» What the exercise asks: After finding the line containing "if s.hoState = 3" below, please output that line and each following one through the line containing "def Dev.hoRevert (s", exactly as written.

[Stored data]
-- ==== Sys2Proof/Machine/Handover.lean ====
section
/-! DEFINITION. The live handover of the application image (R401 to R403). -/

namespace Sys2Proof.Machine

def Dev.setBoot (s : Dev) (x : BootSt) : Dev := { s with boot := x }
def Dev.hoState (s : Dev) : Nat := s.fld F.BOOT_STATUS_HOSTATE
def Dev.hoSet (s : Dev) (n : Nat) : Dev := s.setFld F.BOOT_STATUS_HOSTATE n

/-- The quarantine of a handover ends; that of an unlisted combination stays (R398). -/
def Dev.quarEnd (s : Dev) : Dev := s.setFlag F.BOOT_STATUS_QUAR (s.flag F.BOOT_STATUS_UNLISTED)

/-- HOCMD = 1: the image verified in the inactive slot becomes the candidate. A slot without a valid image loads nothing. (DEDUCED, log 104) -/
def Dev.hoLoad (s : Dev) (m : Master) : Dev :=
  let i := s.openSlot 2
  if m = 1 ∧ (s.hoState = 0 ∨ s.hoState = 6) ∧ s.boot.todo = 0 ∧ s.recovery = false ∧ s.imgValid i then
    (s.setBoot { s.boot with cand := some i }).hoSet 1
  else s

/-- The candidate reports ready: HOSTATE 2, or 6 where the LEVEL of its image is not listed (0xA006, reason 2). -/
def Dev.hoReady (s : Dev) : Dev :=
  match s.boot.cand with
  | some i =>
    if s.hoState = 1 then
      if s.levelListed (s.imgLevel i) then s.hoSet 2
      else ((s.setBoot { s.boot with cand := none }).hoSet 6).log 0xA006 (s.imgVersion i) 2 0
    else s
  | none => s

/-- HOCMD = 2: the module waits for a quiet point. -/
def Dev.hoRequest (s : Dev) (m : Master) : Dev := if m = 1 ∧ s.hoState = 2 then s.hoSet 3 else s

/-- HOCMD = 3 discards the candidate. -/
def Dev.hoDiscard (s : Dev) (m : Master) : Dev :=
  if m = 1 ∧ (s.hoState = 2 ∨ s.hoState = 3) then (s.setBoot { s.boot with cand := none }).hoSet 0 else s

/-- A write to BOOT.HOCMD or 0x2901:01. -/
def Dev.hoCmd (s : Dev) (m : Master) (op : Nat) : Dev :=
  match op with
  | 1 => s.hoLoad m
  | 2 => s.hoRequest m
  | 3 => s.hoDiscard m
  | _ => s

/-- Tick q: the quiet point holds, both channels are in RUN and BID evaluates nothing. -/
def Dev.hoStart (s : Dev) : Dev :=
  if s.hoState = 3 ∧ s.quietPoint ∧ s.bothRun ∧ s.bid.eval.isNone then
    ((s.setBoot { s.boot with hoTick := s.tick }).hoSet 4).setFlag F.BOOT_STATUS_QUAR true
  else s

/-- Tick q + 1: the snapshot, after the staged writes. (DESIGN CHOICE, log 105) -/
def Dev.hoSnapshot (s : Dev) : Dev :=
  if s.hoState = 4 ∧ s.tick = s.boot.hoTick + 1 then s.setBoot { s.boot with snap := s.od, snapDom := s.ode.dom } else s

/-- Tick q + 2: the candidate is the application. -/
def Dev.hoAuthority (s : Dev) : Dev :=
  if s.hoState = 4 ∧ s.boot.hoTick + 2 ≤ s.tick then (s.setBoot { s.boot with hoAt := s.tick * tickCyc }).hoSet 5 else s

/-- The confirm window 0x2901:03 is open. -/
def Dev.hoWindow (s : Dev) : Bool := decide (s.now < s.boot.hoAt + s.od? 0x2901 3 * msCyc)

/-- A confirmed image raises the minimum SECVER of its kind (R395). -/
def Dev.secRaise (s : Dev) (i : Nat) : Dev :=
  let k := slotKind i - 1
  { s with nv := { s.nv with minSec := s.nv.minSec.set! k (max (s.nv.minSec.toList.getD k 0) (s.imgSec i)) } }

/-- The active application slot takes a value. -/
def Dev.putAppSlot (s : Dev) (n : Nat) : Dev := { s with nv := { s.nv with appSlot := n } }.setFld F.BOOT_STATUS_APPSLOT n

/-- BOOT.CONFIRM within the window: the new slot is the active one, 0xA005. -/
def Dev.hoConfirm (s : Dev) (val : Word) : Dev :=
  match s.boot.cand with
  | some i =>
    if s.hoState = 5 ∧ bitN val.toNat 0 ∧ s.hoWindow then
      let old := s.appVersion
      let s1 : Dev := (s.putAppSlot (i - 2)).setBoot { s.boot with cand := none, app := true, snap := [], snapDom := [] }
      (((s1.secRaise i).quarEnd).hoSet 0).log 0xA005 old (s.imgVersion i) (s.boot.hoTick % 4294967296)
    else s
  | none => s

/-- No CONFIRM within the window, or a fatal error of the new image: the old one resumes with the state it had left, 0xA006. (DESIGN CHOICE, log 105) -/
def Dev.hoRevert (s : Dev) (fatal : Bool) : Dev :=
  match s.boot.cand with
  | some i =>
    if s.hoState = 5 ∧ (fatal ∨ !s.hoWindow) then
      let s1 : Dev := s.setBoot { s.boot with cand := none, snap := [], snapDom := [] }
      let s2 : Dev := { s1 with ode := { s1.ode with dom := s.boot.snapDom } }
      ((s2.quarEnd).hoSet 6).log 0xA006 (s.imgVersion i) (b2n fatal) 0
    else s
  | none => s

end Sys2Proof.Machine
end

» Response to this exercise:
  if s.hoState = 3 ∧ s.quietPoint ∧ s.bothRun ∧ s.bid.eval.isNone then
    ((s.setBoot { s.boot with hoTick := s.tick }).hoSet 4).setFlag F.BOOT_STATUS_QUAR true
  else s

/-- Tick q + 1: the snapshot, after the staged writes. (DESIGN CHOICE, log 105) -/
def Dev.hoSnapshot (s : Dev) : Dev :=
  if s.hoState = 4 ∧ s.tick = s.boot.hoTick + 1 then s.setBoot { s.boot with snap := s.od, snapDom := s.ode.dom } else s

/-- Tick q + 2: the candidate is the application. -/
def Dev.hoAuthority (s : Dev) : Dev :=
  if s.hoState = 4 ∧ s.boot.hoTick + 2 ≤ s.tick then (s.setBoot { s.boot with hoAt := s.tick * tickCyc }).hoSet 5 else s

/-- The confirm window 0x2901:03 is open. -/
def Dev.hoWindow (s : Dev) : Bool := decide (s.now < s.boot.hoAt + s.od? 0x2901 3 * msCyc)

/-- A confirmed image raises the minimum SECVER of its kind (R395). -/
def Dev.secRaise (s : Dev) (i : Nat) : Dev :=
  let k := slotKind i - 1
  { s with nv := { s.nv with minSec := s.nv.minSec.set! k (max (s.nv.minSec.toList.getD k 0) (s.imgSec i)) } }

/-- The active application slot takes a value. -/
def Dev.putAppSlot (s : Dev) (n : Nat) : Dev := { s with nv := { s.nv with appSlot := n } }.setFld F.BOOT_STATUS_APPSLOT n

/-- BOOT.CONFIRM within the window: the new slot is the active one, 0xA005. -/
def Dev.hoConfirm (s : Dev) (val : Word) : Dev :=
  match s.boot.cand with
  | some i =>
    if s.hoState = 5 ∧ bitN val.toNat 0 ∧ s.hoWindow then
      let old := s.appVersion
      let s1 : Dev := (s.putAppSlot (i - 2)).setBoot { s.boot with cand := none, app := true, snap := [], snapDom := [] }
      (((s1.secRaise i).quarEnd).hoSet 0).log 0xA005 old (s.imgVersion i) (s.boot.hoTick % 4294967296)
    else s
  | none => s

/-- No CONFIRM within the window, or a fatal error of the new image: the old one resumes with the state it had left, 0xA006. (DESIGN CHOICE, log 105) -/
def Dev.hoRevert (s : Dev) (fatal : Bool) : Dev :=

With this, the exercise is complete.